13th President of the Federal Intelligence Service
- In office 1 July 2016 – 15 September 2025
- Chancellor: Angela Merkel Olaf Scholz Friedrich Merz
- Vice President: Werner Sczesny
- Vice President: Ole Diehl

Personal details
- Born: 12 July 1962 (age 63) Essen, West Germany
- Citizenship: Germany
- Party: Christian Democratic Union
- Alma mater: University of Bonn, University of Lausanne

= Bruno Kahl =

Civil servant and lawyer

Bruno Guntram Wilhelm Kahl (born 12 July 1962 in Essen, West Germany) is a German civil servant and administrative lawyer. From 2016 to 2025 he served as President of the Federal Intelligence Service (Bundesnachrichtendienst).

==Early life and education==
Kahl was born as the first child of Bernhard and Ute Kahl (née Schoenitz) in Essen, West Germany. He completed his Abitur in 1981 at Kardinal-Frings-Gymnasium in Bonn-Beuel and military service from 1981 until 1983, then studied law until 1988 at the University of Bonn and the University of Lausanne.
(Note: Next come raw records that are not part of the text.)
/-- The held copy of a frame that ends on the line (Table 8). -/
def copyEnded (f : HeldFrame) (aborted : Bool) : HeldFrame :=
  if f.reception = .isOpen then { f with reception := if aborted then .endedAborted else .endedNormally } else f

/-- The port when its frame `r` ends with `e`, decided `d`, but for the Transit Buffer: the frame is counted (R17), its notice
is issued (R7, R23), and a COMMAND that came in at an enabled port is copied to the Agent (R9). -/
def portEnded (p : Port) (x : PortState) (r : Reception) (e : Ending) (d : Option Decision) : PortState :=
  { x with
    rx := none
    counters := { x.counters with
      framesIn := x.counters.framesIn + 1, bytesIn := x.counters.bytesIn + word r.count
      oversize := x.counters.oversize + if e = .oversize then 1 else 0
      badCheck := x.counters.badCheck + if e = .checkFailed then 1 else 0
      truncated := x.counters.truncated + if e = .truncated then 1 else 0 }
    flowNotices := x.flowNotices ++
      [{ serial := r.serial, dir := directionIn p, length := r.count, ending := e, overflowed := r.overflowed,
         resetIntervened := r.resetIntervened, management := r.kind.isSome, decision := d, bytes := r.bytes }]
    commandCopies := x.commandCopies ++
      if r.kind = some .command ∧ maskEnables r.mask p = true then
        [{ bytes := r.bytes.take (r.count - 4), length := r.count, envLen := r.envLen, ending := e }]
      else [] }

/-- The frame `r` in reception at ingress `p`, no ACK, ends from `s` to `t` with ending `e`, `aborted` when it ends but by its
normal end. With fewer than 16 bytes it is a fragment: its held bytes are released, it is counted, no notice is issued and
nothing is decided (R3). A longer frame that was decided is counted and noticed, and its copy's reception ends, if a copy is
still held OPEN (R2, R7). One that was not is decided now, on all its bytes (R11). Then the opposite egress closes or clears
what is done. -/
def FrameEnds (p : Port) (r : Reception) (e : Ending) (aborted : Bool) (s t : State) : Prop :=
  let settles : State → Prop := fun u => EgressSettles p.other u t
  (∀ before f, r.count < 16 → (s.port p).buffer = before ++ [f] → f.state = .arriving →
    settles (s.setPort p { s.port p with
      rx := none, buffer := before,
      counters := { (s.port p).counters with
        framesIn := (s.port p).counters.framesIn + 1, bytesIn := (s.port p).counters.bytesIn + word r.count,
        fragments := (s.port p).counters.fragments + 1 } }))
  ∧ (∀ d, 16 ≤ r.count → r.decision = some d → r.kind ≠ some .ack →
    ((∀ f ∈ (s.port p).buffer, f.reception ≠ .isOpen) → settles (s.setPort p (portEnded p (s.port p) r e (some d))))
    ∧ ∀ before f, (s.port p).buffer = before ++ [f] →
        settles (s.setPort p { portEnded p (s.port p) r e (some d) with buffer := before ++ [copyEnded f aborted] }))
  ∧ ∀ before f, 16 ≤ r.count → r.decision = none → r.kind ≠ some .ack → (s.port p).buffer = before ++ [f] →
      f.state = .arriving →
      ∃ c x d k, Decides p r s c x d k ∧ settles (((s.setCls c).setCap x).setPort p
        (let y := portEnded p (s.port p) r e (some d)
        { y with
          buffer := copyDecided before (copyEnded f aborted) d.action
          counters := { y.counters with dropped := y.counters.dropped + if d.action = .drop then 1 else 0 } }))

/-- The ACK `r` in reception at ingress `p` ends from `s` to `t` with ending `e` (R9, R11, R169). When it ends GOOD on an enabled
port, long enough and for this unit, it is taken out of transit and handed to the Report Engine; otherwise it goes on as a
transit frame with action PASS. Either way it is counted, and its notice says that it is a management frame. -/
def AckEnds (p : Port) (r : Reception) (e : Ending) (aborted : Bool) (s t : State) : Prop :=
  ∀ before f, 16 ≤ r.count → r.decision = none → r.kind = some .ack → (s.port p).buffer = before ++ [f] →
    f.state = .arriving →
    let d : Decision := { action := .pass, rule := none, generation := s.cls.generation, template := none }
    let ended := portEnded p (s.port p) r e (some d)
    let consumed := maskEnables r.mask p = true ∧ e = .good ∧ r.envLen + 12 ≤ r.count
      ∧ (byteAt r.bytes (r.envLen + 3)).toNat = s.agent.unit.toNat
    let settles : PortState → Prop := fun x => EgressSettles p.other (s.setPort p x) t
    (consumed → settles { ended with
        buffer := before
        acks := (s.port p).acks ++
          [{ session := byteAt r.bytes (r.envLen + 4) ++ byteAt r.bytes (r.envLen + 5),
             sequence := byteAt r.bytes (r.envLen + 6) ++ byteAt r.bytes (r.envLen + 7) }] })
      ∧ (¬ consumed → settles { ended with buffer := copyDecided before (copyEnded f aborted) .pass })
Alongside his studies, he also completed journalistic training at the Katholische Journalistenschule ifp in Munich. After his first state examinations, he clerked in Bonn and Speyer, Germany, and Sydney, Australia.

Kahl is a colonel (Oberst) in the Reserves of the Bundeswehr.

==Career==
In 1994, Kahl completed his second state examination at the Oberlandesgericht of Cologne, and then worked for the Confederation of German Employers' Associations. From 1995 to 1996, he was a desk officer at the Federal Chancellery. From 1996 until 2005, he was assigned as an adviser to the CDU/CSU parliamentary group, where he performed preliminary work for the group's chairman Wolfgang Schäuble. Since then, he has been a close confidant of Schäuble.

In 2005 in the First Merkel cabinet, Kahl served as head of the Minister's Office and spokesman of Schäuble at the Federal Ministry of the Interior (BMI), where he became head of the executive group in 2006. In 2008, Kahl was awarded a Doctor of Law by the University of Bonn, authoring his dissertation on elements of Catholic thought in Carl Schmitt's secular political theory. In 2010, Kahl followed Schäuble to the Federal Ministry of Finance (BMF), where he also served as head of the executive staff. Beginning in 2011, Kahl acted as Undersecretary for Directorate-General VIII (Privatisation, industrial holdings and federal real estate) at BMF. In this capacity, he also served on the Supervisory Board of Portigon AG from 2012 until 2015.

Kahl was appointed President of the Federal Intelligence Service on 27 April 2016, effective 1 July, after the dismissal of Gerhard Schindler. His replacement at the BMF is Johannes Schmalzl.

Kahl is a member of the Christian Democratic Union of Germany (CDU).

In February 2022, Kahl was in Ukraine when Russia invaded and had to be taken home overland in a two-day journey by special forces when the country's airspace was closed.

Only a few days before, Kahl had declared that Putin had not yet decided whether to attack Ukraine.

==Personal life==
Kahl has two daughters and has been widowed since 2008.

== Publications ==
- Europäische Union: Bundesstaat – Staatenbund - Staatenverbund? Zum Urteil des BVerfG vom 12. Oktober 1993. In: Der Staat, Volume 33, 1994, p. 241 ff.
- Bruno Kahl: "Elemente katholischen Denkens in säkularer Staatslehre zum Frühwerk Carl Schmitts", Dissertation, Berlin, 2007
- Bruno Kahl et al. (ed.): Der fröhliche Sisyphos – für Wolfgang Schäuble, Herder, Freiburg im Breisgau, 2012 ISBN 978-3-45130663-1.
- Der Große Vaterländische Betrieb – Warum die Treuhand eine Erfolgsgeschichte wurde? In: Otto Depenheuer, Karl-Heinz Paqué (eds.): Einheit – Eigentum – Effizienz: Bilanz der Treuhandanstalt. Gedächtnisschrift zum 20. Todestag von Dr. Detlev Karsten Rohwedder. Springer-Verlag, Heidelberg 2012, ISBN 978-3-64233114-5, pp. 95–97.
- Bruno Kahl, Andreas Kerst: Öffentliche Unternehmen. In: Werner Gatzer, Tilmann Schweisfurth (eds.): Öffentliche Finanzwirtschaft in der Staatspraxis, BWV Verlag, Berlin, 2015 ISBN 978-3-83053325-2, pp. 613–642.